[Stored data entries]

____________________

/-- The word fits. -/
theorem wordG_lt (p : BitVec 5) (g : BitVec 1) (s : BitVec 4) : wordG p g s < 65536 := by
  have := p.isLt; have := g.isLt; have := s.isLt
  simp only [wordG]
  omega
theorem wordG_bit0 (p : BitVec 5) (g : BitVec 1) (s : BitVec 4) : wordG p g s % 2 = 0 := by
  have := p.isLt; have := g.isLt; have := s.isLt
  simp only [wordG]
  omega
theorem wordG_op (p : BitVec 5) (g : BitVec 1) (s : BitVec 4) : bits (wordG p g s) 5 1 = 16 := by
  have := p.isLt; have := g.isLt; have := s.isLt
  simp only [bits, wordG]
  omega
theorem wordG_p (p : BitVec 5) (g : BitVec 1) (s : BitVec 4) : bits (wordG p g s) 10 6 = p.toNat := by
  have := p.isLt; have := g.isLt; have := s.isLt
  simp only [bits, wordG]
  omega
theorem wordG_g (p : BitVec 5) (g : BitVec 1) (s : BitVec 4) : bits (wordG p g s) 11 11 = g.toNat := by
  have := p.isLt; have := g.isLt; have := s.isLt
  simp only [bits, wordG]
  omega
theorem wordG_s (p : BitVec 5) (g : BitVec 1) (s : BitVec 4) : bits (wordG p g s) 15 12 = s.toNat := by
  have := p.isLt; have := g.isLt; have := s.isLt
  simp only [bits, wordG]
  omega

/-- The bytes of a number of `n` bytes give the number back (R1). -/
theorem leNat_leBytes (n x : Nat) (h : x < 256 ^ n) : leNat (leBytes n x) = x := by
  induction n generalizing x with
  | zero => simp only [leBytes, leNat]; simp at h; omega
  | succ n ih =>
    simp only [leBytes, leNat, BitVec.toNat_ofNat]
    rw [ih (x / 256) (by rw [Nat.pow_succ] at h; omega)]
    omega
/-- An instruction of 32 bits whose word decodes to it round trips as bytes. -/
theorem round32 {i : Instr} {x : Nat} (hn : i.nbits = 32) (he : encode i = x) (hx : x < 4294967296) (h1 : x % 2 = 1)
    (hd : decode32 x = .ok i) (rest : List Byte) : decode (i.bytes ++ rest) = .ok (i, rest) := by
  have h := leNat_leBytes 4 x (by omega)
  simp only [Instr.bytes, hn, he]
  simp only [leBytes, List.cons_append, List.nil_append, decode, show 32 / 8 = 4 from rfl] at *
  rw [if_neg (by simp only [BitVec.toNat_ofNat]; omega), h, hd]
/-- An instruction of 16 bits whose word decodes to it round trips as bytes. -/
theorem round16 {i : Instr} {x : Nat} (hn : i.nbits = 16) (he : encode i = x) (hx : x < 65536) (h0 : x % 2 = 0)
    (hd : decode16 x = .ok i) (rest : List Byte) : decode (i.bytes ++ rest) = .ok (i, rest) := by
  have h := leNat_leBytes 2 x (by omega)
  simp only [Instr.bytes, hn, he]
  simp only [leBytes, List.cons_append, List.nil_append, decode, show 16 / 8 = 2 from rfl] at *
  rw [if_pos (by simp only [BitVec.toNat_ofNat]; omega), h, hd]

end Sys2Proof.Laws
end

____________________

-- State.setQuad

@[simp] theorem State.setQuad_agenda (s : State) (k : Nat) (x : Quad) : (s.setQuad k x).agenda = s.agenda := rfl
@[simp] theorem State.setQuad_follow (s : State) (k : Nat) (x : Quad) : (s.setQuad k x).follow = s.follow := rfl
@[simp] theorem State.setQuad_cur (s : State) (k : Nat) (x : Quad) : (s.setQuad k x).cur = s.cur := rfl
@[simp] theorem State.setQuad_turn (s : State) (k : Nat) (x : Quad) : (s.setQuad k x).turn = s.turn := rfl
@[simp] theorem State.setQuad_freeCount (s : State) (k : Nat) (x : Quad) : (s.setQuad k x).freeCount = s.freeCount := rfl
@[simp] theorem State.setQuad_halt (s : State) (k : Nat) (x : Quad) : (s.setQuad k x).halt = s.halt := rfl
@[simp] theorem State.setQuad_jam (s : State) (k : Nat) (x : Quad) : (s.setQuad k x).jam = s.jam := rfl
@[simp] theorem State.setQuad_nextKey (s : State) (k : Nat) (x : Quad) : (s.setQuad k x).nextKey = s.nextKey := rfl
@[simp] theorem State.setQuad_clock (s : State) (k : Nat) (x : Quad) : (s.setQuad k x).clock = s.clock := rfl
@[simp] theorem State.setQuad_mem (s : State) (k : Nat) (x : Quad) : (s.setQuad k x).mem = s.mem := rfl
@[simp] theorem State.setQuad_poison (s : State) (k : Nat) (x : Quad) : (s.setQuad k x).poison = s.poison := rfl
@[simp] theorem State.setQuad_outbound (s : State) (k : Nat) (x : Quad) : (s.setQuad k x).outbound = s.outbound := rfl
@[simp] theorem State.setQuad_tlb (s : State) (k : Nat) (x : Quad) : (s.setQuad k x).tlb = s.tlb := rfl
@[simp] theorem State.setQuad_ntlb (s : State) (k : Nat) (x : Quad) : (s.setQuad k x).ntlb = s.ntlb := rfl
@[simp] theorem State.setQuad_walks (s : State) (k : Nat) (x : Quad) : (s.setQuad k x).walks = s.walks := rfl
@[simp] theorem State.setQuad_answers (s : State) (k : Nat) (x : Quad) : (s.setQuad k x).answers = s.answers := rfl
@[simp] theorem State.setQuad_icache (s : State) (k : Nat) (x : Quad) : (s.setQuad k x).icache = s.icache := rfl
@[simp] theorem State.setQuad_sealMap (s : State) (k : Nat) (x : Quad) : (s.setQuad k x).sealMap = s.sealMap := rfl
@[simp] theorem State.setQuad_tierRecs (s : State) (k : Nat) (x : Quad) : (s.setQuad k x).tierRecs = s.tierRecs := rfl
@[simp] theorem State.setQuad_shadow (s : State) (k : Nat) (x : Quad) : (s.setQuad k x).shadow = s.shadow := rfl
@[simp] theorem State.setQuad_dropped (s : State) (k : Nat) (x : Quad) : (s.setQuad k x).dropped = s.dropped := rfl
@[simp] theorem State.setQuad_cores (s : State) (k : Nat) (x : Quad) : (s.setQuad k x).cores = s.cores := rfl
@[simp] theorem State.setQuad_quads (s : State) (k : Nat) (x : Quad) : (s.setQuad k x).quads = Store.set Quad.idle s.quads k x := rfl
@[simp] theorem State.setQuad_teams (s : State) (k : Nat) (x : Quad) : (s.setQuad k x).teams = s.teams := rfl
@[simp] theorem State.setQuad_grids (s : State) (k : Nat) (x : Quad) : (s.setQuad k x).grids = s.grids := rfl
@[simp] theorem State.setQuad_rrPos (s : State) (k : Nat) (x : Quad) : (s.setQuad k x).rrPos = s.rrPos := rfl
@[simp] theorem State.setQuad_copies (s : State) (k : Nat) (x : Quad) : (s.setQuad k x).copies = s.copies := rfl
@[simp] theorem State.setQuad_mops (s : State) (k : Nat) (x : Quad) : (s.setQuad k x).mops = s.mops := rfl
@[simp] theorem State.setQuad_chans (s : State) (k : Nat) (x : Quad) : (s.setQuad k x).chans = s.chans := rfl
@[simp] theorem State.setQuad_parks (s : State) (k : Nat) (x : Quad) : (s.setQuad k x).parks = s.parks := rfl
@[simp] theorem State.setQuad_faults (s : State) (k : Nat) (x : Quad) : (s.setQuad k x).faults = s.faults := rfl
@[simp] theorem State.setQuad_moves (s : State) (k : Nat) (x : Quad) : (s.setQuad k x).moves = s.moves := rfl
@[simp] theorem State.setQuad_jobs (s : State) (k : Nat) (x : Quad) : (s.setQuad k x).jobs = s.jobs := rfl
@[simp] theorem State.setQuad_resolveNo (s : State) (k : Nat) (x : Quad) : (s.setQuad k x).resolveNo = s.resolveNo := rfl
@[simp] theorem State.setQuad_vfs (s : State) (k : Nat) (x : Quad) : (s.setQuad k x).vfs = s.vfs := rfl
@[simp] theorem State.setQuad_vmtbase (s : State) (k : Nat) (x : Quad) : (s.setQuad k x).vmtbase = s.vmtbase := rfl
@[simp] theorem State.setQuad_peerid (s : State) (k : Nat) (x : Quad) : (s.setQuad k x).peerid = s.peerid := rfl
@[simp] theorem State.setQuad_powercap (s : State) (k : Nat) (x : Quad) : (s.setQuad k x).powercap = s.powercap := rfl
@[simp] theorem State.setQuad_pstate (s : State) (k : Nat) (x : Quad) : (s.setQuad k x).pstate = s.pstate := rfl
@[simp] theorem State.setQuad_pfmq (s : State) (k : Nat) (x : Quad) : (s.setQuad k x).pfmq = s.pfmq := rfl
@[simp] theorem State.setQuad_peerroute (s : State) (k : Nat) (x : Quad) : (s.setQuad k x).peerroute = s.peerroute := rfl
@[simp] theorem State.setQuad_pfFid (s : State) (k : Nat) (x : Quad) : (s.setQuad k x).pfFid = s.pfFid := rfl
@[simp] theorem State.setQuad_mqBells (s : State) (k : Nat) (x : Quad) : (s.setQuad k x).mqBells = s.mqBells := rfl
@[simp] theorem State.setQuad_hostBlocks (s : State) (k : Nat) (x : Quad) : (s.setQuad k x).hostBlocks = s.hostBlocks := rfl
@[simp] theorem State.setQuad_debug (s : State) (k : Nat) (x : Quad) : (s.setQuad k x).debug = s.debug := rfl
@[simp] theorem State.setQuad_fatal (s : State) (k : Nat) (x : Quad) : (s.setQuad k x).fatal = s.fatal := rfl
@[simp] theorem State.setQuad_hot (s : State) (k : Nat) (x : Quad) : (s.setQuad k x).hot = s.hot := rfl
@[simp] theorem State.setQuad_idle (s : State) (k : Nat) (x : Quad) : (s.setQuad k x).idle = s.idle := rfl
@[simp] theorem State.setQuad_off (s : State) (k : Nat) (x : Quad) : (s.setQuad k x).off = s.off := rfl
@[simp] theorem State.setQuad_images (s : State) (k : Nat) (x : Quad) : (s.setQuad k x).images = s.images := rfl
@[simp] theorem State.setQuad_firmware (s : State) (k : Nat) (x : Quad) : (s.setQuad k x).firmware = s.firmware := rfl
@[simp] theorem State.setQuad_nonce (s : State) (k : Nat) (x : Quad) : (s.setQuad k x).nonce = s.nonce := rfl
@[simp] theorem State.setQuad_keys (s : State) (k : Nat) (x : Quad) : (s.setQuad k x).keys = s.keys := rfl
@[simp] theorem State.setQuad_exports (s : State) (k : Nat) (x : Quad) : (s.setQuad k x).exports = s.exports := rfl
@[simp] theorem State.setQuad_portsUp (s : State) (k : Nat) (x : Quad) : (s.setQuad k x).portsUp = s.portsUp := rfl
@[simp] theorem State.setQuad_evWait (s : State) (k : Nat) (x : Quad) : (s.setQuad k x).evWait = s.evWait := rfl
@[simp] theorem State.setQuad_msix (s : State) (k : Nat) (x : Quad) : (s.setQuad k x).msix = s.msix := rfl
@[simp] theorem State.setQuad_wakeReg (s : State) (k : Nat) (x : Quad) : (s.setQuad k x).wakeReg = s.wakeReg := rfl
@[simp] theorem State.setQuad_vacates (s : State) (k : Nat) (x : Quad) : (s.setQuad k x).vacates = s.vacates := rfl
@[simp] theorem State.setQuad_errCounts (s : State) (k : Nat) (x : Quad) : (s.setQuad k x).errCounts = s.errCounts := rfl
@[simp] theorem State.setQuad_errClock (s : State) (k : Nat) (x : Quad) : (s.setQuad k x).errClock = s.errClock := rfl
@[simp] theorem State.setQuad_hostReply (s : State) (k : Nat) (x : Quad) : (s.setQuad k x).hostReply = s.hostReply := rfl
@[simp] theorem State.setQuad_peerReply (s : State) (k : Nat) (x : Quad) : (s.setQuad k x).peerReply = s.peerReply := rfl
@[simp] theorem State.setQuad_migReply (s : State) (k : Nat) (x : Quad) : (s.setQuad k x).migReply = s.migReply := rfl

____________________

WORK TO BE COMPLETED.
Begin at the line above that has "s.exports := rfl" and stop after the line that has "s.evWait := rfl", copying each line exactly and adding nothing else.

ANSWER BOX.
@[simp] theorem State.setQuad_exports (s : State) (k : Nat) (x : Quad) : (s.setQuad k x).exports = s.exports := rfl
@[simp] theorem State.setQuad_portsUp (s : State) (k : Nat) (x : Quad) : (s.setQuad k x).portsUp = s.portsUp := rfl
@[simp] theorem State.setQuad_evWait (s : State) (k : Nat) (x : Quad) : (s.setQuad k x).evWait = s.evWait := rfl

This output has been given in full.